*** Begin section ***
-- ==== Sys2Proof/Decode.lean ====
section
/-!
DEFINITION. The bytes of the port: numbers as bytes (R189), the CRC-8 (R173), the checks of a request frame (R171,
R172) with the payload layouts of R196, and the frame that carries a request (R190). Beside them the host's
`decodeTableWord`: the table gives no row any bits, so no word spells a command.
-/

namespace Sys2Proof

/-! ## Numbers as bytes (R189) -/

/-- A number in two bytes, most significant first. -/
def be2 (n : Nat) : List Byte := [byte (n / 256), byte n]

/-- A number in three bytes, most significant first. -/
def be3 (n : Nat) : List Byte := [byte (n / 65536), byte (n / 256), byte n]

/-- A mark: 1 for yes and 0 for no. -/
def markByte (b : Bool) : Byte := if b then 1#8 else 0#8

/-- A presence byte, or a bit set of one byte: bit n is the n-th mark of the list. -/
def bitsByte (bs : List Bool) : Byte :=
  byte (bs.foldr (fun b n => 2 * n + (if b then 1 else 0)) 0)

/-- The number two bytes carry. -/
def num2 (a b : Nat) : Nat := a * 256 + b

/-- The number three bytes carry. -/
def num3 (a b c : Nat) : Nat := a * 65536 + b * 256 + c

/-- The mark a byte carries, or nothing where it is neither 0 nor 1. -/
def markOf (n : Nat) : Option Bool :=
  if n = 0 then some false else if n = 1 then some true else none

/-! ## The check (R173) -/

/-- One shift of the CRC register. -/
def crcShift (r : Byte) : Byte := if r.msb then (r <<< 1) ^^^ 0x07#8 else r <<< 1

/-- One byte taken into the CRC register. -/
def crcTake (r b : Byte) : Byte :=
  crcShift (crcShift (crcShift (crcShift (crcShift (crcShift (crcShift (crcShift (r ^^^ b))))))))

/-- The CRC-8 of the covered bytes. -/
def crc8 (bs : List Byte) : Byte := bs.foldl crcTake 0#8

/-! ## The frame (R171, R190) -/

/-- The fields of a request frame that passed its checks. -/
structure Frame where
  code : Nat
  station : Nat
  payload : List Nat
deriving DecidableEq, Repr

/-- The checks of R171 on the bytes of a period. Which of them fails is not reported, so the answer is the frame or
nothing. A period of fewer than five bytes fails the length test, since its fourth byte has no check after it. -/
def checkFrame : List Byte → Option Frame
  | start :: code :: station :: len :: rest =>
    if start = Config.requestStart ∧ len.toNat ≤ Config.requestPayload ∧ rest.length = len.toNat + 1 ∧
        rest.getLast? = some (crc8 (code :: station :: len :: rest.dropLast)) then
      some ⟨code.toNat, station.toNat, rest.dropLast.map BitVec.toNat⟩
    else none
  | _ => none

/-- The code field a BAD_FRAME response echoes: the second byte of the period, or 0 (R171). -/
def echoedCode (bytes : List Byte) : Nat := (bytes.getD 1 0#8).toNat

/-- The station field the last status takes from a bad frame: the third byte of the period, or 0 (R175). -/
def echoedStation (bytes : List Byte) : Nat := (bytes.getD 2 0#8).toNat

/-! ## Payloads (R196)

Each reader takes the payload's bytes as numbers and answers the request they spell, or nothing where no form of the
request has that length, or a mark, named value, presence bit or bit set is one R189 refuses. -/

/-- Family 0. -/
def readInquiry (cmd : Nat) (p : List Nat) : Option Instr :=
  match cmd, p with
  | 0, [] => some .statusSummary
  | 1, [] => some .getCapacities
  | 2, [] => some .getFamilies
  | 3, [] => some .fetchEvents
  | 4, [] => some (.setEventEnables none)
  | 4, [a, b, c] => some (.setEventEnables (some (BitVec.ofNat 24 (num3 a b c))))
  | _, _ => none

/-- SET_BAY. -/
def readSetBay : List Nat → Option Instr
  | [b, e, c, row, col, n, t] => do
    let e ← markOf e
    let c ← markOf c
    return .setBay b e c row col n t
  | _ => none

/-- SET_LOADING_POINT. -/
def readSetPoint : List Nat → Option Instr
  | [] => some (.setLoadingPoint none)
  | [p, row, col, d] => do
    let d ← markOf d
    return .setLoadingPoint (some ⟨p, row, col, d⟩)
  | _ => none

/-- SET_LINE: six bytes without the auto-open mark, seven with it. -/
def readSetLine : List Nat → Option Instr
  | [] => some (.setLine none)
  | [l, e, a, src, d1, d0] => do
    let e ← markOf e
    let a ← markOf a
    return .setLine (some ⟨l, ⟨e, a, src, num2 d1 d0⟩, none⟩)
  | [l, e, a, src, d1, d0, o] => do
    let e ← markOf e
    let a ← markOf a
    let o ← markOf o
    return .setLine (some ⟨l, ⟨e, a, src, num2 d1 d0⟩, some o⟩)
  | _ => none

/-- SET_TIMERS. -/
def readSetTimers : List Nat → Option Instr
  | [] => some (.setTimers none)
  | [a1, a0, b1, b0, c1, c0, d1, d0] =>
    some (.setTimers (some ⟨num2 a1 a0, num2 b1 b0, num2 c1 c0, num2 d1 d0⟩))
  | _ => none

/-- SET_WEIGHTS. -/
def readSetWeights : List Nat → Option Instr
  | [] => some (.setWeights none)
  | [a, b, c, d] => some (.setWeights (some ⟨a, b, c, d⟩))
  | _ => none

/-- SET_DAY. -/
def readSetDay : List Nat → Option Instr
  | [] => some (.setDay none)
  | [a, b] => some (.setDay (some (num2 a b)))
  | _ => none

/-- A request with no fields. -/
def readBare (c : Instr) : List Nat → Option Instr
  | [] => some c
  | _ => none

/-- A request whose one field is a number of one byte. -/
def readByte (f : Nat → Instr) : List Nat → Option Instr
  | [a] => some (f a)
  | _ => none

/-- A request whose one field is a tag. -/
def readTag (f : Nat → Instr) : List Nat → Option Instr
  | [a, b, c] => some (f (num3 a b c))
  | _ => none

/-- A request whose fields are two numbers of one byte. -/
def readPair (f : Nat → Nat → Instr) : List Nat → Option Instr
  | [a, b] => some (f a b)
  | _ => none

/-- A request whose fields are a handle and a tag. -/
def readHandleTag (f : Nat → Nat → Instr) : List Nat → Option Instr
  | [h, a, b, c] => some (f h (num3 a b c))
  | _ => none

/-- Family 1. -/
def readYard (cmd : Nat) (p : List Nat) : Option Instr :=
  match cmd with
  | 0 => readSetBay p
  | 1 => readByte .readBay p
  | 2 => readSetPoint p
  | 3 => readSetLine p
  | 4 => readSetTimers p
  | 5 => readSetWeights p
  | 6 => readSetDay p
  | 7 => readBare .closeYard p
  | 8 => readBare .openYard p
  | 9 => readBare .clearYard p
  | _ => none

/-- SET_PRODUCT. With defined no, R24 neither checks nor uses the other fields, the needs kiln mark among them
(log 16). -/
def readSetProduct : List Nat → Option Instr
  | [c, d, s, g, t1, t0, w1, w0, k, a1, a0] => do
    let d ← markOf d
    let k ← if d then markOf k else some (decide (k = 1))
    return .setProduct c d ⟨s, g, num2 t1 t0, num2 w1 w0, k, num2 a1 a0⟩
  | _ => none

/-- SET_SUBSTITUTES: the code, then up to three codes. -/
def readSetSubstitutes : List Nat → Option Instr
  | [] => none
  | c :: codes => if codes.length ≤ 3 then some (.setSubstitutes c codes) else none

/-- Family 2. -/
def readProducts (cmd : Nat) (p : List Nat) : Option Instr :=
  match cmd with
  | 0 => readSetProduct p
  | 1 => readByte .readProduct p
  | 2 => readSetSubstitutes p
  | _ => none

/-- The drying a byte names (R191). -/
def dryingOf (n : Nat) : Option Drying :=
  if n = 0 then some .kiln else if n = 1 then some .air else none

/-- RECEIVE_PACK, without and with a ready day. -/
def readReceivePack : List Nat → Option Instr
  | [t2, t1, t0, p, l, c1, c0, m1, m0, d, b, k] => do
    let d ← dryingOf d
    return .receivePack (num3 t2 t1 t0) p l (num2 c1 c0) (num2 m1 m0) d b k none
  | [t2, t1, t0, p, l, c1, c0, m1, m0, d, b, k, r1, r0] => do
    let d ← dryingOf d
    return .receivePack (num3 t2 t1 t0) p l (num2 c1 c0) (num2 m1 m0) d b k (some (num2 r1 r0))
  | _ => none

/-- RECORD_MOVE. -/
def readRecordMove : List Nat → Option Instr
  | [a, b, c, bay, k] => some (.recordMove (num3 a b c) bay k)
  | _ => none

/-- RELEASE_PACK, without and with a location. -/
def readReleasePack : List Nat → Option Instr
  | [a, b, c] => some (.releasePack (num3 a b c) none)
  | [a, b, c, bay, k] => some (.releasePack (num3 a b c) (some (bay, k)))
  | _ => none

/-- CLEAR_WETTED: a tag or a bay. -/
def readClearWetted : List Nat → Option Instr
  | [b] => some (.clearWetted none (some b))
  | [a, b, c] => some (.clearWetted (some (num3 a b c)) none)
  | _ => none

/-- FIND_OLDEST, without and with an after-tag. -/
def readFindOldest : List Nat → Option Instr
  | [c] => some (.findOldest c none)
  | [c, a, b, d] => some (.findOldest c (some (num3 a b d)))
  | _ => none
*** End section ***
Each line of the entries above that has the word "readSetPoint" is to be copied.

def readSetPoint : List Nat → Option Instr
  | 2 => readSetPoint p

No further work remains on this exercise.